Fully automatic semantic MT evaluation

  • Authors:
  • Chi-kiu Lo;Anand Karthik Tumuluru;Dekai Wu

  • Affiliations:
  • Hong Kong University of Science and Technology;Hong Kong University of Science and Technology;Hong Kong University of Science and Technology

  • Venue:
  • WMT '12 Proceedings of the Seventh Workshop on Statistical Machine Translation
  • Year:
  • 2012

Quantified Score

Hi-index 0.00

Visualization

Abstract

We introduce the first fully automatic, fully semantic frame based MT evaluation metric, MEANT, that outperforms all other commonly used automatic metrics in correlating with human judgment on translation adequacy. Recent work on HMEANT, which is a human metric, indicates that machine translation can be better evaluated via semantic frames than other evaluation paradigms, requiring only minimal effort from monolingual humans to annotate and align semantic frames in the reference and machine translations.

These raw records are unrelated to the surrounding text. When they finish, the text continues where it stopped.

-- ==== Sys2Proof/Machine/Flags.lean ====
section
/-! DEFINITION. Flags and status words computed from state: `CS[d]`, `STATUS`, status codes, dirty bits, and the conditions
under which the serialiser and the sub-engines work. -/

namespace Sys2Proof.Machine

/-- Status codes of `60_exceptions.md` R330. -/
def Status.code : Status → Word
  | .ok => 0
  | .einval => 1
  | .ebusy => 2
  | .eillegal => 3
  | .eirq => 4

/-- Bit mask `DONE_e` of `CS[d]` (`10_state.md` R55). -/
def doneMask : Eng → Word
  | .a => Config.csDoneA
  | .b => Config.csDoneB

/-- Bit mask `START_e` of `CS[d]` (`10_state.md` R55). -/
def startMask : Eng → Word
  | .a => Config.csStartA
  | .b => Config.csStartB

/-- A flag at a bit mask. -/
def flagAt (b : Bool) (mask : Word) : Word := if b then mask else 0

/-- The read value of `CS[d]` (`10_state.md` R56): `EN`, `DONE_e`, `START_e` = busy, and `BIU`[7] = (active is B). -/
def csWord (h : DmaHw) : Word :=
  flagAt h.en Config.csEn ||| flagAt h.engA.done Config.csDoneA ||| flagAt h.engA.busy Config.csStartA |||
    flagAt h.engB.done Config.csDoneB ||| flagAt h.engB.busy Config.csStartB |||
    flagAt (h.active == some .b) 0x00000080

/-- `w & mask != 0`. -/
def hasBit (w mask : Word) : Bool := w &&& mask != 0

/-- `l3_operational` (`41_control_bus.md` R182). -/
def l3Operational (s : State) : Bool :=
  hasBit s.regs.pclk Config.l3ClkEn && hasBit s.regs.ctrl1 Config.l3en && hasBit s.regs.ctrl0 Config.enb &&
    !hasBit s.regs.ctrl0 Config.rst

/-- `dma_can_run(d)` (`44_dma_engine.md` R270). -/
def dmaCanRun (s : State) (d : Dir) : Bool :=
  (s.dir d).hw.en && hasBit s.regs.ctrl0 Config.enb && !hasBit s.regs.ctrl0 Config.rst &&
    hasBit s.regs.pclk Config.i2sClkEn && !hasBit s.regs.pctrl Config.acSel

/-- `startable(d,e)` (`10_state.md` R60), for the address and count registers of a sub-engine. -/
def startable (p : Params) (g : Engine) : Bool :=
  g.cnt != 0 && decide (g.cnt.toNat ≤ p.maxDmaLen) && decide (g.addr.toNat + g.cnt.toNat ≤ Config.memSize) &&
    g.addr.toNat % p.dmaAlign == 0 && g.cnt.toNat % p.dmaAlign == 0

/-- Line `(d,e)` is deliverable, as far as the block's own state goes (`60_exceptions.md` R345): done, bound, and not already in
interrupt context (no nesting, R347). -/
def deliverable (s : State) (d : Dir) (e : Eng) : Bool :=
  (s.engine d e).done && (s.dir d).chan.bound e && !s.inIrq

/-- The dirty bit of a group (`42_codec_model.md` R202). -/
def Group.bit : Group → BitVec 5
  | .status => 0b00001
  | .volume => 0b00010
  | .tone => 0b00100
  | .filter => 0b01000
  | .power => 0b10000

/-- The mirror byte of a group. -/
def Mirror.byteOf (m : Mirror) : Group → Byte
  | .status => m.status
  | .volume => m.volume
  | .tone => m.tone
  | .filter => m.filterMute
  | .power => m.power

/-- Group `g` is dirty. -/
def Mirror.isDirty (m : Mirror) (g : Group) : Bool := m.dirty &&& g.bit != 0

/-- Mark group `g` dirty and no other (`42_codec_model.md` R216). -/
def Mirror.mark (g : Group) (m : Mirror) : Mirror := { m with dirty := m.dirty ||| g.bit }

/-- `addr_of(g)` = `(CHIP_ADDR << 2) | selector` (`42_codec_model.md` R202, `30_encoding.md` R148). -/
def addrOf (p : Params) : Group → Byte
  | .status => p.chipAddr ++ p.selStatus
  | .volume => p.chipAddr ++ p.selData
  | .tone => p.chipAddr ++ p.selData
  | .filter => p.chipAddr ++ p.selData
  | .power => p.chipAddr ++ p.selData

/-- `data_of(g)` = prefix | value; the status group has no prefix (`42_codec_model.md` R202). -/
def dataOf (p : Params) (m : Mirror) : Group → Byte
  | .status => m.status
  | .volume => p.pfxVol ||| m.volume
  | .tone => p.pfxTone ||| m.tone
  | .filter => p.pfxFilt ||| m.filterMute
  | .power => p.pfxPwr ||| m.power

/-- Both threshold fields of `CTRL0` set to `FIFO_WM`, other bits kept: `(c & ~0xFF00) | (FIFO_WM << 8) | (FIFO_WM << 12)`
(`43_controller_init.md` R240 step 4d, `44_dma_engine.md` R257). -/
def withThresholds (p : Params) (c : Word) : Word :=
  (c &&& ~~~Config.thresholds) ||| (p.fifoWm.setWidth 32 <<< 8) ||| (p.fifoWm.setWidth 32 <<< 12)

/-- The status byte with its `SC` field replaced: `(b & 0xCF) | (sc << 4)` (`42_codec_model.md` R217). -/
def withSc (b : Byte) (sc : BitVec 2) : Byte := (b &&& 0xCF) ||| (sc.setWidth 8 <<< 4)

end Sys2Proof.Machine
end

We propose a surprisingly effective Occam's razor automation of HMEANT that combines standard shallow semantic parsing with a simple maximum weighted bipartite matching algorithm for aligning semantic frames. The matching criterion is based on lexical similarity scoring of the semantic role fillers through a simple context vector model which can readily be trained using any publicly available large monolingual corpus. Sentence level correlation analysis, following standard NIST MetricsMATR protocol, shows that this fully automated version of HMEANT achieves significantly higher Kendall correlation with human adequacy judgments than BLEU, NIST, METEOR, PER, CDER, WER, or TER. Furthermore, we demonstrate that performing the semantic frame alignment automatically actually tends to be just as good as performing it manually. Despite its high performance, fully automated MEANT is still able to preserve HMEANT's virtues of simplicity, representational transparency, and inexpensiveness.